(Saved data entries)
BEGIN
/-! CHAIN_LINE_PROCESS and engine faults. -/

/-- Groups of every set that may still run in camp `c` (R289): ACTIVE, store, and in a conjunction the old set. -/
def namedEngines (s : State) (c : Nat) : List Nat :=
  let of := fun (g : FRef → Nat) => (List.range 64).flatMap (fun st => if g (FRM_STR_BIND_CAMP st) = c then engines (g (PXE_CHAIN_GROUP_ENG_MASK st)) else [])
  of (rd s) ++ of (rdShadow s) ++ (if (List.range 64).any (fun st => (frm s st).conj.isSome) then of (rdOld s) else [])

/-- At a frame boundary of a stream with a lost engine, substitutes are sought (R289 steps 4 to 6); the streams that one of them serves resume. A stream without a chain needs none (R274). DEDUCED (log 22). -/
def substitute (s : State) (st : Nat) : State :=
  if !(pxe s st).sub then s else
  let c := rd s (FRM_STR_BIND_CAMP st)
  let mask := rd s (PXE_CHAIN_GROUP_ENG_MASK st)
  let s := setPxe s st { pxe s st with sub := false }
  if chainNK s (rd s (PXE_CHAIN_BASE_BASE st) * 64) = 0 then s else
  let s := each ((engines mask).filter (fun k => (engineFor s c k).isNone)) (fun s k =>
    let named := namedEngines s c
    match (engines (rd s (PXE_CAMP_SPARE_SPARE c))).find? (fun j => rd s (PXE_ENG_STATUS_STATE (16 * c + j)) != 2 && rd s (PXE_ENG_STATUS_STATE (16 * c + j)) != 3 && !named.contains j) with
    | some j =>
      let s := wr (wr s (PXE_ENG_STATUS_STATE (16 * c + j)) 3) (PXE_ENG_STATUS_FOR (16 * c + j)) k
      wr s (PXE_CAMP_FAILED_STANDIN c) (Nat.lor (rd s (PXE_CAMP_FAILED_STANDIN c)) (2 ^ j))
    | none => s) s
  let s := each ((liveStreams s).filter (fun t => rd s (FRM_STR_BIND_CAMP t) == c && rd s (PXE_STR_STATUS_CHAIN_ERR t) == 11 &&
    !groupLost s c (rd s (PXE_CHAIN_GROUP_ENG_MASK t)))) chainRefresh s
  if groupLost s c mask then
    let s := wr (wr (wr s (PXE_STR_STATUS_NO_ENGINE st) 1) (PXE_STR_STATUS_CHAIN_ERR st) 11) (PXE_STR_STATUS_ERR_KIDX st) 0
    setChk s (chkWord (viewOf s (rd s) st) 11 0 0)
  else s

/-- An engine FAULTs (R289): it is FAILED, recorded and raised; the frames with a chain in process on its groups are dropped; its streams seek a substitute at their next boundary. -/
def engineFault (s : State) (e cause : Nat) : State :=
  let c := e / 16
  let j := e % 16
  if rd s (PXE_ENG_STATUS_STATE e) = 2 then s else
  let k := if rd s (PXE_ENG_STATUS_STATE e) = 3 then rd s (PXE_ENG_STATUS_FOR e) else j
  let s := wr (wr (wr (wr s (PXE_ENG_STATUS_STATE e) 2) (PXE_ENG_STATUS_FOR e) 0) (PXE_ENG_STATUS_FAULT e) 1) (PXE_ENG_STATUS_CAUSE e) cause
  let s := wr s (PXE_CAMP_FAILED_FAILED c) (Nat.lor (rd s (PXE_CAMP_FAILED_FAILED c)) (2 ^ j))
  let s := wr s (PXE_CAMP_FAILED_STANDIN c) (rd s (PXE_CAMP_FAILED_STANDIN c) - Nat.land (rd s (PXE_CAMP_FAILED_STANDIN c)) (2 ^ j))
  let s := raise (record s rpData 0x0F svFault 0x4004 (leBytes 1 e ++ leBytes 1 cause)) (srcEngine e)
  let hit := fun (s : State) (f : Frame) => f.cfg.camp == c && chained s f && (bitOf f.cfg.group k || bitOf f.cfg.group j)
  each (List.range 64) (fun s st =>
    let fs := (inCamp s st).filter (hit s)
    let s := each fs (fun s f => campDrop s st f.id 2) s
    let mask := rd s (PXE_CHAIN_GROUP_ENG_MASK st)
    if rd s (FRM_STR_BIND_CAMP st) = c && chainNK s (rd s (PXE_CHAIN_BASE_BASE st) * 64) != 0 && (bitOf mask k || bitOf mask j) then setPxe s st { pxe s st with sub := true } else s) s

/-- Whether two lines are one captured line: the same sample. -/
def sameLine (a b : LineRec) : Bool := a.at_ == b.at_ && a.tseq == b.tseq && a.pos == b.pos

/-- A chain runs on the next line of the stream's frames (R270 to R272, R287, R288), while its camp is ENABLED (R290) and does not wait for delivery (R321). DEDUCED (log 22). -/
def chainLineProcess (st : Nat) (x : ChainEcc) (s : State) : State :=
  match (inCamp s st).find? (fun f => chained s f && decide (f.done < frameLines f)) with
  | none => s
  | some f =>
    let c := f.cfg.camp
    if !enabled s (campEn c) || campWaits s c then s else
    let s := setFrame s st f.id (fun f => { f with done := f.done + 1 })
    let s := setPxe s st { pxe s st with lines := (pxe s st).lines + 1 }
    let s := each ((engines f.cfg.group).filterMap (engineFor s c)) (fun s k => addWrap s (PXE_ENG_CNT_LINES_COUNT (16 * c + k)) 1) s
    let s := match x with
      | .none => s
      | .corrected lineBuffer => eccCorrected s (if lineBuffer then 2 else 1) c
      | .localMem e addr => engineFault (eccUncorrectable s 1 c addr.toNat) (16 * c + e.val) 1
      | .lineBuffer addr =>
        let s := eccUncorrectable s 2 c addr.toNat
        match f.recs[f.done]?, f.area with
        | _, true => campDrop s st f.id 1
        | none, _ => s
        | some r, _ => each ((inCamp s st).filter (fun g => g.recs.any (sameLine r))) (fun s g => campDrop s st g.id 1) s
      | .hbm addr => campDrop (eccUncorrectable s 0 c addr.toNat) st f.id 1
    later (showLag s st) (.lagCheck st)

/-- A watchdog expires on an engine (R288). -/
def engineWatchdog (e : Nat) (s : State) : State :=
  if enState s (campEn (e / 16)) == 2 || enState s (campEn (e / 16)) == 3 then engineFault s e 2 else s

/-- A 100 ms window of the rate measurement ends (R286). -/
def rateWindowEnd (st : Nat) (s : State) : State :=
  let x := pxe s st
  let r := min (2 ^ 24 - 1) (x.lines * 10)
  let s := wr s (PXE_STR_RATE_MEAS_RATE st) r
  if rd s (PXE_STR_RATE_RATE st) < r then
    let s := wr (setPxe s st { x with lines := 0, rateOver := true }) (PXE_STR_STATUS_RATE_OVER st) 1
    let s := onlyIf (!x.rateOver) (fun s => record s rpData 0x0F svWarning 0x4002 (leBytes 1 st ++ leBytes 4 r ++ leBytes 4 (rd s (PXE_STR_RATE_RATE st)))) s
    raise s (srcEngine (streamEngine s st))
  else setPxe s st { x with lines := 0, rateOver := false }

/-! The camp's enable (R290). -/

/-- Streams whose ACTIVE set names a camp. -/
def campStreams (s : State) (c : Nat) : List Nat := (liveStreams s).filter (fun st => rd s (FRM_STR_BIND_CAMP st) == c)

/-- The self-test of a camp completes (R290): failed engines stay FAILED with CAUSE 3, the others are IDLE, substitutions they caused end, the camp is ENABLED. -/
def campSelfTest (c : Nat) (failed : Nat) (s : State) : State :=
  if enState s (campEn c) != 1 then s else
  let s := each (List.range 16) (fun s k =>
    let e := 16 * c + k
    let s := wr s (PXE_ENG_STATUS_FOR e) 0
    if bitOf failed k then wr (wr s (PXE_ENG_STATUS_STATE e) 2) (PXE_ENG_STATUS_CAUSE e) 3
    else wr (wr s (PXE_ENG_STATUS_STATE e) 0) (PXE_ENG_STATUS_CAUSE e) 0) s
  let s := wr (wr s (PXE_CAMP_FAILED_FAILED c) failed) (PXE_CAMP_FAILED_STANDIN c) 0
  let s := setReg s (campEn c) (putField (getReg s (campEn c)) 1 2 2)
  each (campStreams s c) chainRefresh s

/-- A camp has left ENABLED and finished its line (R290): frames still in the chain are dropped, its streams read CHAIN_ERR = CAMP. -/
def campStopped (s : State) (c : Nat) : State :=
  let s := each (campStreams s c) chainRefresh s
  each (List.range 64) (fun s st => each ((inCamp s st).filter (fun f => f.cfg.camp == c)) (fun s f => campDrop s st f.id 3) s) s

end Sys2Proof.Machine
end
END
BEGIN
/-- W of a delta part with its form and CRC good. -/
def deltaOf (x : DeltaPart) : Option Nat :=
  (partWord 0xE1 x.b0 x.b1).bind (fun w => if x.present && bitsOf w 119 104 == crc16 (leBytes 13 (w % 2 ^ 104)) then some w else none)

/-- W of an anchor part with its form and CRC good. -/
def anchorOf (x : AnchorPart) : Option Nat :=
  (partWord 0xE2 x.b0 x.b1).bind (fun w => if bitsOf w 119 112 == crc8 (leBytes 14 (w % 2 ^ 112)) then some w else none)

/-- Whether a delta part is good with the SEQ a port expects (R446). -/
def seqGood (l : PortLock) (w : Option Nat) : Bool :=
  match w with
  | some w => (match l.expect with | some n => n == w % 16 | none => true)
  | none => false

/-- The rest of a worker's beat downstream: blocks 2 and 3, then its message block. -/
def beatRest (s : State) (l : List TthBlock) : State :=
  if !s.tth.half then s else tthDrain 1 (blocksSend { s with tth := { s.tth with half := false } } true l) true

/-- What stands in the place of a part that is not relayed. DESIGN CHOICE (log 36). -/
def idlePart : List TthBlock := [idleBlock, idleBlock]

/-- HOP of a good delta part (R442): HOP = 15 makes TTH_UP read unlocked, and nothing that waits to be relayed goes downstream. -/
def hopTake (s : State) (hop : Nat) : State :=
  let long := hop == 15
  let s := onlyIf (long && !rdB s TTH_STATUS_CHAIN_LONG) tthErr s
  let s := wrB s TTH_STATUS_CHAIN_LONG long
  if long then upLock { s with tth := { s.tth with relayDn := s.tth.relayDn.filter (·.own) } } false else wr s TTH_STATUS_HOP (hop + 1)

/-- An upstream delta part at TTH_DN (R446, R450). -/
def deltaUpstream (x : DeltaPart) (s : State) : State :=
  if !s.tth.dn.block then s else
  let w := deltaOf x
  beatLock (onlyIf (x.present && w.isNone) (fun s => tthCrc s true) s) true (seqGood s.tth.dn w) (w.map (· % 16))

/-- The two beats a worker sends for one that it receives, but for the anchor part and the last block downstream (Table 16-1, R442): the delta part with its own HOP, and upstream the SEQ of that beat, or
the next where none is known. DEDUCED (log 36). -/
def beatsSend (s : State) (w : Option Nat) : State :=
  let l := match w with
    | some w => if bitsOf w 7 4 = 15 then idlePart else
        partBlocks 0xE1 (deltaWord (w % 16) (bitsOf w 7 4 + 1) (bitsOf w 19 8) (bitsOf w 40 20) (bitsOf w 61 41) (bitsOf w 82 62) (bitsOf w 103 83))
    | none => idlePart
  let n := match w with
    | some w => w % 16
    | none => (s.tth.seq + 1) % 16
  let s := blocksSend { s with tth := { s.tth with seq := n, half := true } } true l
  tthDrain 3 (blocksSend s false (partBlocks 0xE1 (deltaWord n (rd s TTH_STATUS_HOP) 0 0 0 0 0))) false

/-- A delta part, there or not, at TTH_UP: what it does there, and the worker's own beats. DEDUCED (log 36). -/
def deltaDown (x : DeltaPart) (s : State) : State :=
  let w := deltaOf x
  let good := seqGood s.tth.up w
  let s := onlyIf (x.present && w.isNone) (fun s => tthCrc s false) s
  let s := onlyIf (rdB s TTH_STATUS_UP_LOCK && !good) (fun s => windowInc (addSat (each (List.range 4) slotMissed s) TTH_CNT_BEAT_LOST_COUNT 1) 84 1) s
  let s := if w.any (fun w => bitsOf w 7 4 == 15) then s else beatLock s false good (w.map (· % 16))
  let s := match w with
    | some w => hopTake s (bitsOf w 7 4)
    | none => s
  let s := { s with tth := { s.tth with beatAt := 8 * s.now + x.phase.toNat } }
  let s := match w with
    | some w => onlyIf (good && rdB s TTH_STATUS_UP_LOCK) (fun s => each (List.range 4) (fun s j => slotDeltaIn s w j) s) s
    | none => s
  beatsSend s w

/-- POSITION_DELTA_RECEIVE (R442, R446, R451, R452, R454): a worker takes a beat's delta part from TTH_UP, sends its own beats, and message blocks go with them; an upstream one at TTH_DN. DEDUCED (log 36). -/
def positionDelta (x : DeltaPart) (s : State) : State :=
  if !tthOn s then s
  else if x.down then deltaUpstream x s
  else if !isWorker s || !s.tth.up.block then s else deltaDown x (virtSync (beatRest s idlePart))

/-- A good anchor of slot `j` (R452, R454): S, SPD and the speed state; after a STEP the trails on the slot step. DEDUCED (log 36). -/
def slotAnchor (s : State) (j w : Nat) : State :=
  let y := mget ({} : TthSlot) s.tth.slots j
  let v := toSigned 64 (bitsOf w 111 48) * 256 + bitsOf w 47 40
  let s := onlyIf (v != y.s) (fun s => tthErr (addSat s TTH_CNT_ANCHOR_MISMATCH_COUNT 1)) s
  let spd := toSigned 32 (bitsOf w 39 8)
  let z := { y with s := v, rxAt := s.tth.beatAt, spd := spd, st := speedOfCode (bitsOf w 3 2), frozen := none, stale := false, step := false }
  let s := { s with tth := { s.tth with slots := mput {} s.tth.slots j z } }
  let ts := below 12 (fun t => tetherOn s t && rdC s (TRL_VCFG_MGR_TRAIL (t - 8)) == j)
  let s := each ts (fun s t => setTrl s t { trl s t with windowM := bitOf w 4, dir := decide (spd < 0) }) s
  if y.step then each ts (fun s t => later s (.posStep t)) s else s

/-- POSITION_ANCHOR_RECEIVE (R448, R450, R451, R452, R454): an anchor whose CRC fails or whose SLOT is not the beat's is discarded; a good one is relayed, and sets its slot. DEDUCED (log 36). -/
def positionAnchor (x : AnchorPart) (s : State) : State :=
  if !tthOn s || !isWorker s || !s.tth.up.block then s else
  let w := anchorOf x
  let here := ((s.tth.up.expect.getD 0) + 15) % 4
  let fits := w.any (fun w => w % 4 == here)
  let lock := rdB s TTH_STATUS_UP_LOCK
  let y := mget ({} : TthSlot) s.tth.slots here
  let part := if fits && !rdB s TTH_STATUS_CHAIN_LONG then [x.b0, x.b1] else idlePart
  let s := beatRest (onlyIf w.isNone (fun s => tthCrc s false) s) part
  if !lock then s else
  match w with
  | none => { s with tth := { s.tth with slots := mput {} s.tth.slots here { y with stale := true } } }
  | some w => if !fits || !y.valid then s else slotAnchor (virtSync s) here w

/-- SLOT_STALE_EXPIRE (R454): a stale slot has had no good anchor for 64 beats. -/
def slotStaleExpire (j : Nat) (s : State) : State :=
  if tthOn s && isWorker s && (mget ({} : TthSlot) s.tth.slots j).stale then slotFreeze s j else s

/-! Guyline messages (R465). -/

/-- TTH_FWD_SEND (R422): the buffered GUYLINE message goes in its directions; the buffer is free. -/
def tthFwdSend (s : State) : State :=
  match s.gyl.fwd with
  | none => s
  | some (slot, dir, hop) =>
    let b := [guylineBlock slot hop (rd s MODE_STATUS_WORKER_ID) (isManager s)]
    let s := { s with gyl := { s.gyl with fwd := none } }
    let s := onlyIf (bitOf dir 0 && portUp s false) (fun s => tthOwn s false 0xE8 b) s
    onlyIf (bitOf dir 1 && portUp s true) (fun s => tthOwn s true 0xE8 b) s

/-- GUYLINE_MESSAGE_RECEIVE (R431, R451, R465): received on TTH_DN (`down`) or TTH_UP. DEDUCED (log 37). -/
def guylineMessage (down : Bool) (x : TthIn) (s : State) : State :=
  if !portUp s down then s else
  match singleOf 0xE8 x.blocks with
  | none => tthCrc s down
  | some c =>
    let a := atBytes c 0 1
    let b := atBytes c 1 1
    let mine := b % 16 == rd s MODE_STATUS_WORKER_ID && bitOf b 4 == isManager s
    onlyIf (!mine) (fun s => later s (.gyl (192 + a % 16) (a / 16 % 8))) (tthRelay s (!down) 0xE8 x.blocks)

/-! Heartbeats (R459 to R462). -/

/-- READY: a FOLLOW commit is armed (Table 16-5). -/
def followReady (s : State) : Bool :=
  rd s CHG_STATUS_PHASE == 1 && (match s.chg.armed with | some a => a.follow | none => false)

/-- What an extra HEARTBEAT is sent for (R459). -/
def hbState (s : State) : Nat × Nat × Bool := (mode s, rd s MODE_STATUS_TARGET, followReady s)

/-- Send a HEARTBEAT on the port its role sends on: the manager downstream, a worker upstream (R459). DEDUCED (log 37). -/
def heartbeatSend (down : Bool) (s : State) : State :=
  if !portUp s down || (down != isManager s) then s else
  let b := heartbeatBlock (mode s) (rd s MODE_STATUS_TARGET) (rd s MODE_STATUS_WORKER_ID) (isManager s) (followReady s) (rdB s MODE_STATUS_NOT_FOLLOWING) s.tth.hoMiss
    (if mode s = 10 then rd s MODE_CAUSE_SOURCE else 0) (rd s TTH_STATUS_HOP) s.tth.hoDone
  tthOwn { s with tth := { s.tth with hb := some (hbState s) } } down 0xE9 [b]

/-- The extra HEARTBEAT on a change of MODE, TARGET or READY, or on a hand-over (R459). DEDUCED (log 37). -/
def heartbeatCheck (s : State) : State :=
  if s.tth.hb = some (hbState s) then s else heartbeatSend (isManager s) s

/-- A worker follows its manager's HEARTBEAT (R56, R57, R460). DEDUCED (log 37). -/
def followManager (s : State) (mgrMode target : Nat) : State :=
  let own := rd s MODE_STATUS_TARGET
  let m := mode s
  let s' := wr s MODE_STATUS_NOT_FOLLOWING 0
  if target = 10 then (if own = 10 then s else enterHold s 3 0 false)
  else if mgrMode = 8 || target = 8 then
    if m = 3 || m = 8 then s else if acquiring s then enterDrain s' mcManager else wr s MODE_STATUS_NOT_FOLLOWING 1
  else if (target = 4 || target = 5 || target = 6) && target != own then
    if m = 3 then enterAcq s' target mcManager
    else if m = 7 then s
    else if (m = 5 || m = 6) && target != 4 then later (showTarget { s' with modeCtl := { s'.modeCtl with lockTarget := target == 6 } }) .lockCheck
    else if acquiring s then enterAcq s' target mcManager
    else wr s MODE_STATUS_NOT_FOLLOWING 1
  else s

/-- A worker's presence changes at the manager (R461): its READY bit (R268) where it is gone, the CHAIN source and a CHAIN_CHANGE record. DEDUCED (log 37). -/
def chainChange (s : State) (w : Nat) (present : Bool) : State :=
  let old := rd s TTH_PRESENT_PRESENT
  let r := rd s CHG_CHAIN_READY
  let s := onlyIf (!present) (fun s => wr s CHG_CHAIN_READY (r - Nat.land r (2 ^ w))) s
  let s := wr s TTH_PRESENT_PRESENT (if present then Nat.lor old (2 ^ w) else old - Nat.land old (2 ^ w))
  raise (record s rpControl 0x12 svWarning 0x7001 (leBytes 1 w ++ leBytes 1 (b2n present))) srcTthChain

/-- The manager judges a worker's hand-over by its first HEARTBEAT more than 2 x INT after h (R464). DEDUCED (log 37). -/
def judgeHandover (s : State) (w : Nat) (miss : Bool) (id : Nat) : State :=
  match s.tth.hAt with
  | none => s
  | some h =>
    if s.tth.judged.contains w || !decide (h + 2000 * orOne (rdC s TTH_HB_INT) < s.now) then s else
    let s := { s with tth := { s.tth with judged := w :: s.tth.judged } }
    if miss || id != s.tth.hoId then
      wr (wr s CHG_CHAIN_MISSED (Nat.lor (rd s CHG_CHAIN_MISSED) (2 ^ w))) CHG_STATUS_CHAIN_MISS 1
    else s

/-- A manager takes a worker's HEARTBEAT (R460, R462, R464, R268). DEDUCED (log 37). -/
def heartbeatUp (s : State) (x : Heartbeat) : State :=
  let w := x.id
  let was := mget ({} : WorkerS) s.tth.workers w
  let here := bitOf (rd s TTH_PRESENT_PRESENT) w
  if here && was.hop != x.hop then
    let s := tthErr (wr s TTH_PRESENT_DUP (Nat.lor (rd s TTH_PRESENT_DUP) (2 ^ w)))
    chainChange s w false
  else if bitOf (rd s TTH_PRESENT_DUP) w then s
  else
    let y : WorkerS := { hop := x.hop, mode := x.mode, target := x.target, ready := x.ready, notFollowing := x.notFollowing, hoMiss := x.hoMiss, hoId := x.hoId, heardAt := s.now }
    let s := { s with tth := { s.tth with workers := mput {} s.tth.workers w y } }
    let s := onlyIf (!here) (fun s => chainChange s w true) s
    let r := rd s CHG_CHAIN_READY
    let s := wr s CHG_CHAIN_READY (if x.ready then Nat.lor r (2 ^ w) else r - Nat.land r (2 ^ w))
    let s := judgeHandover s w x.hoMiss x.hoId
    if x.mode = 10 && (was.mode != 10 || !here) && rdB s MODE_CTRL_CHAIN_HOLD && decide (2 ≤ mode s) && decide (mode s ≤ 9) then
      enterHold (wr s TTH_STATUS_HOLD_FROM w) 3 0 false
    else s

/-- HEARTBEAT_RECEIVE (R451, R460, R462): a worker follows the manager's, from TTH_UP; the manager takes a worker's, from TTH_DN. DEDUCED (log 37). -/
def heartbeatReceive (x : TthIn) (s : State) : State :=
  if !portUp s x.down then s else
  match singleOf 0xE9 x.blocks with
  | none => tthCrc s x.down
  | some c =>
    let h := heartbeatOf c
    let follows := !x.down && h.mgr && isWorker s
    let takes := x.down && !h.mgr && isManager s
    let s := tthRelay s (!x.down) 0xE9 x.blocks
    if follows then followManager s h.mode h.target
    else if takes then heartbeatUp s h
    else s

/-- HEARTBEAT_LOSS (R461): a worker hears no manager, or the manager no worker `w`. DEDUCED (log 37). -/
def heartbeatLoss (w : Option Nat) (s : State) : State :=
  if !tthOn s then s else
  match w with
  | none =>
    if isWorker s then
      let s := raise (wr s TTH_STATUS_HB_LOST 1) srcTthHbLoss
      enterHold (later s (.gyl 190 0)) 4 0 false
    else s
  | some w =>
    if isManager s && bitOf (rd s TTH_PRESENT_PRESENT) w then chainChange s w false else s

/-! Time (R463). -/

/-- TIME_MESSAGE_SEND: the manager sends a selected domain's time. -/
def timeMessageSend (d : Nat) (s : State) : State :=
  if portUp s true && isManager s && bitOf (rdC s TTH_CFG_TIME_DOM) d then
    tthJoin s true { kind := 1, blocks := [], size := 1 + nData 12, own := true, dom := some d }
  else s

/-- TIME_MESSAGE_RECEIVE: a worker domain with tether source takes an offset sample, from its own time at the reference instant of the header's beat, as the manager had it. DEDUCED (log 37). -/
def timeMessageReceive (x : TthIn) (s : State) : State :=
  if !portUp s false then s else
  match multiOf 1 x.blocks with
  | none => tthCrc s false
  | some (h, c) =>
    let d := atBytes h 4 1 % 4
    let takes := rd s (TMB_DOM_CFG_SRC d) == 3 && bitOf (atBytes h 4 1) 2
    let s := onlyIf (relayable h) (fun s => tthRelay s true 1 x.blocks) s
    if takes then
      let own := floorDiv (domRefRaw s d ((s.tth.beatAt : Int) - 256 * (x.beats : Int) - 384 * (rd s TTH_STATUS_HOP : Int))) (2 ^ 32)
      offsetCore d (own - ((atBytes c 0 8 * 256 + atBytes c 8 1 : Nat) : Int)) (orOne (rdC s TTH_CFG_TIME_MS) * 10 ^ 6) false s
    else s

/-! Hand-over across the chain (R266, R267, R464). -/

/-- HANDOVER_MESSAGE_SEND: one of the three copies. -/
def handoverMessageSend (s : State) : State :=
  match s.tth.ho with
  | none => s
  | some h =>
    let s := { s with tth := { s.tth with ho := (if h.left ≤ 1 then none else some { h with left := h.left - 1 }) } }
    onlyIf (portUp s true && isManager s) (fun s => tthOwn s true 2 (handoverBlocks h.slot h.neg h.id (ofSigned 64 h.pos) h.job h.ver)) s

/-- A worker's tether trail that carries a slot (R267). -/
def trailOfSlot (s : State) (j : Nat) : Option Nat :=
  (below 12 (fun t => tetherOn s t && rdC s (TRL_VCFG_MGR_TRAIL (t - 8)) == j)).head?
END
:: Description of the task ::
Identify the lines of the data that contain the word "mcManager". Copy each of them.

:: Answer space ::
    if m = 3 || m = 8 then s else if acquiring s then enterDrain s' mcManager else wr s MODE_STATUS_NOT_FOLLOWING 1
    if m = 3 then enterAcq s' target mcManager
    else if acquiring s then enterAcq s' target mcManager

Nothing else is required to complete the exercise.